(Recorded data)

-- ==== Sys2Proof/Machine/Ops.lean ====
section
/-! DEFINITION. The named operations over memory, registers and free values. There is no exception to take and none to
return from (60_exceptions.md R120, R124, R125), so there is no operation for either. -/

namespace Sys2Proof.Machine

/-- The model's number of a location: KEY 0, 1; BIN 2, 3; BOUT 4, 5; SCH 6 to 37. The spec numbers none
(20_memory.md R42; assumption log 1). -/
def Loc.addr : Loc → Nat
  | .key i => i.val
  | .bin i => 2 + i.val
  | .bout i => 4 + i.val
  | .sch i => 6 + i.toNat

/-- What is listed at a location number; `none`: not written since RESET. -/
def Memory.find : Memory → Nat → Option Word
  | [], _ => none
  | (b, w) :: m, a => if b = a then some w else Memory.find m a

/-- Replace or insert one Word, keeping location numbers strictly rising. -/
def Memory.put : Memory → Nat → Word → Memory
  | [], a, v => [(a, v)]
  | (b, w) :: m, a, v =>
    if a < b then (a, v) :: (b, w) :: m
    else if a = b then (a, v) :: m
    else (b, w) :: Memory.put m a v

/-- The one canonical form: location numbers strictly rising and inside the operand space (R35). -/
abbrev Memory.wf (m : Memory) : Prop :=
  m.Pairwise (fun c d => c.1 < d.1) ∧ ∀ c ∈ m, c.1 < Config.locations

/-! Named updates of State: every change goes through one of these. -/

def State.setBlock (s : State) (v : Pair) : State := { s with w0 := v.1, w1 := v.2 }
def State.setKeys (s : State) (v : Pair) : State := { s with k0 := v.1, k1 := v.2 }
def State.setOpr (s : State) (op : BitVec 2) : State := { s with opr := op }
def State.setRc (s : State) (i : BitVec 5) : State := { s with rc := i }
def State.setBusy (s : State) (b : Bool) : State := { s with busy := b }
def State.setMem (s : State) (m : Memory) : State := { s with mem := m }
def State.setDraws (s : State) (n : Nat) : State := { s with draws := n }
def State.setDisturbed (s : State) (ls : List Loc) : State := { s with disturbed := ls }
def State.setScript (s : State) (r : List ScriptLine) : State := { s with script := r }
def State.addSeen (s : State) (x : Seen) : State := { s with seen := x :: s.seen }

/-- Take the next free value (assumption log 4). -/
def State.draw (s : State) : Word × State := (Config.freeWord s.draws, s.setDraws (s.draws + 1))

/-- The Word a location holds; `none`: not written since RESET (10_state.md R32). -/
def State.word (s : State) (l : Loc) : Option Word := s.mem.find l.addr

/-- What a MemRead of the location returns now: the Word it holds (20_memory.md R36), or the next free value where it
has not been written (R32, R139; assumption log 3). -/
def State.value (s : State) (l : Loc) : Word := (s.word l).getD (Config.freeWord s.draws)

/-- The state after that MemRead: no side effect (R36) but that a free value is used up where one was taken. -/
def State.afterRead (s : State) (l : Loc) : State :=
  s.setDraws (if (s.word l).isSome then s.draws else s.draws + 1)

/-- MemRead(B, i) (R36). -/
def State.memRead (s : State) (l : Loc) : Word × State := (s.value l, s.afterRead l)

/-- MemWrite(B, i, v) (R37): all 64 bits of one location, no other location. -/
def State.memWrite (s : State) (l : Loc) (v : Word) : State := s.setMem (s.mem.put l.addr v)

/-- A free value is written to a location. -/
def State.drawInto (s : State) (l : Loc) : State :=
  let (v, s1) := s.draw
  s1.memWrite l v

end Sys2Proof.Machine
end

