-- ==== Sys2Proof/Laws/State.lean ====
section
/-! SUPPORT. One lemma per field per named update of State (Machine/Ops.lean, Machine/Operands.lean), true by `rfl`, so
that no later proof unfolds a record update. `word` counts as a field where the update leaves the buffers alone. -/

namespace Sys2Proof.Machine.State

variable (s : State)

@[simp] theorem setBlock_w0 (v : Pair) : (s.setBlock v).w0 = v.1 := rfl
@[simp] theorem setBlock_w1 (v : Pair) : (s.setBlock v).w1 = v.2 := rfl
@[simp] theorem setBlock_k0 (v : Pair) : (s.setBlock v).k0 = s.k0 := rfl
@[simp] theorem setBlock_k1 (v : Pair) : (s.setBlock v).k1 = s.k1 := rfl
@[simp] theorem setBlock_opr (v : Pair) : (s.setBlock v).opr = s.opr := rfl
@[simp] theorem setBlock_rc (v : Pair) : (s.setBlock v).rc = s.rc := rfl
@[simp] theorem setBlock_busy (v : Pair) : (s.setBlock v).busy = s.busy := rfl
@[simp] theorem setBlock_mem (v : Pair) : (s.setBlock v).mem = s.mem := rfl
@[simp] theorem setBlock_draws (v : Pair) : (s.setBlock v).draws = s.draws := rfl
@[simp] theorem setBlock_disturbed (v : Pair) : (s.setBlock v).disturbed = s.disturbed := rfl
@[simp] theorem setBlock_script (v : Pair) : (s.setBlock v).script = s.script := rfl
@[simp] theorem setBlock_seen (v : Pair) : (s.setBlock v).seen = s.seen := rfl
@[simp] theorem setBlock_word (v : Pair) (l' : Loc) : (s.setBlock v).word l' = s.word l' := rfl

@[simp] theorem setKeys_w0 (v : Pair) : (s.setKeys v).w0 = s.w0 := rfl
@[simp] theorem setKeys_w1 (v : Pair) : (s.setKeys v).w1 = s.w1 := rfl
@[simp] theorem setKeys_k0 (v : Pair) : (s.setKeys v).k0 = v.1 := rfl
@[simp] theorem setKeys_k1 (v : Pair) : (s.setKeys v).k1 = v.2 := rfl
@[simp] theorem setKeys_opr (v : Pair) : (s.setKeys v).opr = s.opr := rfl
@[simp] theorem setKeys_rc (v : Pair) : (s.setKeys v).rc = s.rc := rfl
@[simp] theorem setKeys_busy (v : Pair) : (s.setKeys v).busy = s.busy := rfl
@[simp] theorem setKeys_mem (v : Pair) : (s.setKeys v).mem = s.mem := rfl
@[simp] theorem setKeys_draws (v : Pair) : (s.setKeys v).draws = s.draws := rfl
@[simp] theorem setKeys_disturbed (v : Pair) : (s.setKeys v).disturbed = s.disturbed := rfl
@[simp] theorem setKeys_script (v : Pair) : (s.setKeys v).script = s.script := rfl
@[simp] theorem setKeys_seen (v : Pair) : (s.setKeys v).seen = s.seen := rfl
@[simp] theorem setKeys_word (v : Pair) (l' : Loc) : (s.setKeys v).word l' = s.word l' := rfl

• TASK DETAILS
Set down again, word for word, the stretch of records from the line with "s.k1 := rfl" to the line with "(s.setKeys v).busy = s.busy := rfl", both of those lines included.

• SOLVED PROBLEM
@[simp] theorem setBlock_k1 (v : Pair) : (s.setBlock v).k1 = s.k1 := rfl
@[simp] theorem setBlock_opr (v : Pair) : (s.setBlock v).opr = s.opr := rfl
@[simp] theorem setBlock_rc (v : Pair) : (s.setBlock v).rc = s.rc := rfl
@[simp] theorem setBlock_busy (v : Pair) : (s.setBlock v).busy = s.busy := rfl
@[simp] theorem setBlock_mem (v : Pair) : (s.setBlock v).mem = s.mem := rfl
@[simp] theorem setBlock_draws (v : Pair) : (s.setBlock v).draws = s.draws := rfl
@[simp] theorem setBlock_disturbed (v : Pair) : (s.setBlock v).disturbed = s.disturbed := rfl
@[simp] theorem setBlock_script (v : Pair) : (s.setBlock v).script = s.script := rfl
@[simp] theorem setBlock_seen (v : Pair) : (s.setBlock v).seen = s.seen := rfl
@[simp] theorem setBlock_word (v : Pair) (l' : Loc) : (s.setBlock v).word l' = s.word l' := rfl

@[simp] theorem setKeys_w0 (v : Pair) : (s.setKeys v).w0 = s.w0 := rfl
@[simp] theorem setKeys_w1 (v : Pair) : (s.setKeys v).w1 = s.w1 := rfl
@[simp] theorem setKeys_k0 (v : Pair) : (s.setKeys v).k0 = v.1 := rfl
@[simp] theorem setKeys_k1 (v : Pair) : (s.setKeys v).k1 = v.2 := rfl
@[simp] theorem setKeys_opr (v : Pair) : (s.setKeys v).opr = s.opr := rfl
@[simp] theorem setKeys_rc (v : Pair) : (s.setKeys v).rc = s.rc := rfl
@[simp] theorem setKeys_busy (v : Pair) : (s.setKeys v).busy = s.busy := rfl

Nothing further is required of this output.